Ao surpreender toda a família tomando sopa de galinha, o bispo
perguntou: “Jacó, você não sabe que comer galinha
hoje é pecado?”
Ao que o ‘cristão-novo’ respondeu: “Mas senhor,
isto é peixe!”.
“Como ousa enganar-me? Isto tem asas, penas, bico... é galinha”.
Mas Jacó insistiu: “É peixe.”
“Como você pode afirmar que é peixe?”, perguntou
o bispo.
Jacó respondeu: “Lembra-se de quando o senhor nos borrifou
com água benta e declarou que de agora em diante somos cristãos?

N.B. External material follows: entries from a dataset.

/-- R153, R154: a `rep` whose body words are fetched and may be repeated enters its body with the repetition state, or skips
it for a count of 0; with a word that may not be repeated it is the illegal-instruction trap. In the body the next word
follows, then the first of the next pass, then the word after the body. Each body word issues with every field that names a vector
register moved by pass × STRIDE, and no other field; where that is no instruction (a stream bound below v24) it is the
illegal-instruction trap. -/
def Obligations.RepetitionRunsItsPasses : Prop :=
  (∀ (f : FmtI) (s : State) (words : List Nat) (pages : List TlbEntry), s.runs f.gd = true → f.imm.toNat < 2 ^ 9 →
    let len := f.imm.toNat % 16 + 1
    let pc := s.me.pc
    words.length = len → pages.length = len →
    (∀ e ∈ (words.zip pages).zipIdx, s.fetches (pc + 8 + BitVec.ofNat 64 (8 * e.2)) e.1.2 e.1.1 = true) →
    (words.all (repeatable s.reducedService) = true → (s.getS f.a).toNat = 0 →
      exec (.rep f) s = .next (s.modMe fun h => { h with pc := pc + 8 + BitVec.ofNat 64 (8 * len) })) ∧
    (words.all (repeatable s.reducedService) = true → (s.getS f.a).toNat ≠ 0 →
      exec (.rep f) s = .next (s.modMe fun h =>
        { h with pc := pc + 8, regs := { h.regs with rep := some { n := (s.getS f.a).toNat, len, stride := f.imm.toNat / 16, addr := pc,
                                                                        words := words.zip (pages.map (·.sig)) } } })) ∧
    (words.all (repeatable s.reducedService) = false → exec (.rep f) s = .next (s.raise .illegal))) ∧
  (∀ (h : Hart) (r : Rep), h.regs.rep = some r →
    (r.j + 1 < r.len → h.advance.pc = h.pc + 8 ∧ h.advance.regs.rep = some { r with j := r.j + 1 }) ∧
    (r.len ≤ r.j + 1 → r.pass + 1 < r.n →
      h.advance.pc = r.addr + 8 ∧ h.advance.regs.rep = some { r with j := 0, pass := r.pass + 1 }) ∧
    (r.len ≤ r.j + 1 → r.n ≤ r.pass + 1 →
      h.advance.pc = r.addr + 8 + BitVec.ofNat 64 (8 * r.len) ∧ h.advance.regs.rep = none)) ∧
  (∀ (s : State) (r : Rep) (w : Nat) (i : Instr), s.me.regs.rep = some r → r.words[r.j]? = some (w, false) → s.me.word = none →
    s.noticed s.me.pc = false → s.upsets = [] → s.me.pend = [] → decodeRonid w = .ok i → (s.reducedService && fullOnly i) = false →
    let u := s.modMe fun h => { h with insn := BitVec.ofNat 64 w }
    let j := renameV (r.stride * r.pass) i
    (j.wf = true → ∀ t, exec j u = .next t → t.waits s.cur = false → fetchAndRun exec s = .next t) ∧
    (j.wf = false → fetchAndRun exec s = .next (u.raise .illegal))) ∧
  (∀ (n : Nat) (f : FmtA),
    let v (r : BitVec 5) : BitVec 5 := r + BitVec.ofNat 5 n
    let dab := { f with d := v f.d, a := v f.a, b := v f.b }
    let da := { f with d := v f.d, a := v f.a }
    (∀ g ∈ [Instr.vadd, .vsub, .vmul, .vfma, .vfms, .vmin, .vmax, .vand, .vor, .vxor, .vshl, .vshr, .vsra, .vsel, .vperm, .vperm2,
       .vdiv, .vdot], renameV n (g f) = g dab) ∧
    (∀ g ∈ [Instr.vabs, .vneg, .vmov, .vclass, .vcvt, .vred, .vscan, .vrcp, .vrsqrt, .vexp2, .vlog2, .vsqrt],
       renameV n (g f) = g da) ∧
    renameV n (.vcmp f) = .vcmp { f with a := v f.a, b := v f.b } ∧ renameV n (.vext f) = .vext { f with a := v f.a } ∧
    (∀ g ∈ [Instr.vbcast, .vins], renameV n (g f) = g { f with d := v f.d }) ∧
    ∀ g ∈ [Instr.add, .sub, .mul, .div, .rem, .cset, .csel, .gset, .gclr, .kop, .fence, .nop], renameV n (g f) = g f) ∧
  (∀ (n : Nat) (f : FmtM),
    let v (r : BitVec 5) : BitVec 5 := r + BitVec.ofNat 5 n
    (∀ g ∈ [Instr.vld, .vbld, .vwld], renameV n (g f) = g { f with d := v f.d }) ∧
    (∀ g ∈ [Instr.vst, .vbst, .vwst], renameV n (g f) = g { f with b := v f.b }) ∧
    (∀ g ∈ [Instr.vgath, .vscat], renameV n (g f) = g { f with d := v f.d, b := v f.b }) ∧
    ∀ g ∈ [Instr.ld, .st, .bld, .bst, .wld, .wst, .pf, .cln], renameV n (g f) = g f) ∧
  (∀ (n : Nat) (f : FmtT) (g : FmtW),
    renameV n (.cread f) = .cread { f with d := f.d + BitVec.ofNat 5 n } ∧
    (∀ i ∈ [Instr.wbind, .wunbind, .weos], renameV n (i g) = i { g with d := g.d + BitVec.ofNat 5 n }) ∧
    (∀ i ∈ [Instr.tld, .tst, .tzero, .mma, .mmg, .dmma, .tscl, .ttr], renameV n (i f) = i f) ∧
    ∀ i ∈ [Instr.wset, .wsetDim, .wsetScl, .wretire, .wtest], renameV n (i g) = i g)

/-- R113, R157: an inline `end` waits until every earlier instruction has completed, goes on with the next index of its range, with s8
set, or where the inline run returns, and ends the region; it counts nothing, and a result whose window is not over lands after it
(R131). R157, R118, R347: the outermost `end` of a task performs its stores and frees its
slot; without a counter its end is counted as normal at once, and with one once the decrement, which it leaves to be
performed, is over. Model's choice: log entry 69. -/
def Obligations.TheEndOfATask : Prop :=
  (∀ (f : FmtA) (s : State), s.runs f.gd = true → (∃ p ∈ s.me.pend, p.complete s.now = false) →
     exec (.taskEnd f) s = .next (s.stall .drain)) ∧
  (∀ (f : FmtA) (s : State) (e : Frame) (rest : List Frame), s.runs f.gd = true → (∀ p ∈ s.me.pend, p.complete s.now = true) →
     s.me.unres = [] → s.me.regs.inline = rest ++ [e] →
     (e.left = 0 → exec (.taskEnd f) s =
       .next (s.modMe fun h => { h with pc := e.ret, boundary := true, regs := { h.regs with inline := rest } })) ∧
     (e.left ≠ 0 → exec (.taskEnd f) s =
       .next (s.modMe fun h => { h with pc := e.target, boundary := true,
                                        regs := { (h.regs.setS 8 (BitVec.ofNat 64 e.index)) with
                                                  inline := rest ++ [{ e with index := e.index + 1, left := e.left - 1 }] } }))) ∧
  (∀ (f : FmtA) (s : State) (task : Task) (x : Launch), s.runs f.gd = true → s.me.pend = [] → s.me.unres = [] →
     s.me.regs.inline = [] → s.mayPublish = true → isSlot s.cur = true → s.me.task = some task →
     s.launch task.desc.part task.desc.launch = some x → x.normal + x.trapped + x.discarded + 1 < x.born →
     ∃ t, exec (.taskEnd f) s = .next t ∧ t.hart s.cur = {} ∧ t.mem = (s.drainAll s.cur).mem ∧
       (task.desc.counter = 0 → t.launch task.desc.part task.desc.launch = some { x with normal := x.normal + 1 }) ∧
       (task.desc.counter ≠ 0 → t.launch task.desc.part task.desc.launch = some x ∧
         ∃ d, (t.partition task.desc.part).decrements = (s.partition task.desc.part).decrements ++ [d] ∧
           d.desc = task.desc ∧ d.kind = .normal) ∧
       ((t.core (hartCore s.cur)).holds (hartSlot s.cur)) = false)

Fiz o mesmo com a galinha, joguei água benta nela e disse: daqui
para frente você é um peixe!”
Não reconhecer uma conversão que não foi feita segundo
a halachá não é discriminação e muito
menos preconceito por parte daquele que não a reconhece. Imaginemos
a seguinte situação: um amigo seu, corretor de seguros,
lhe vende um plano de saúde. Ele lhe garante que você terá
direito a tratar-se nos melhores hospitais, inclusive no Albert Einstein.
Você acredita nele, paga as mensalidades pontualmente por 20 anos,
até o dia em que fica doente e vai ao Hospital Albert Einstein
à procura de tratamento.
“Com este plano você não tem cobertura aqui”,
é o que lhe dizem lá. Revoltado, você grita furioso:
“Paguei a vida inteira, e agora, quando eu mais preciso, vocês
me abandonam? Isso é discriminação e preconceito!”
Pensemos juntos: de quem é a culpa? Do hospital ou do vendedor
de seguros? Do rabino tradicional ou de quem oferece uma “conversão
com desconto” sem alertar o candidato sobre um crescente segmento
de escolas, sinagogas e judeus que não a aceitam?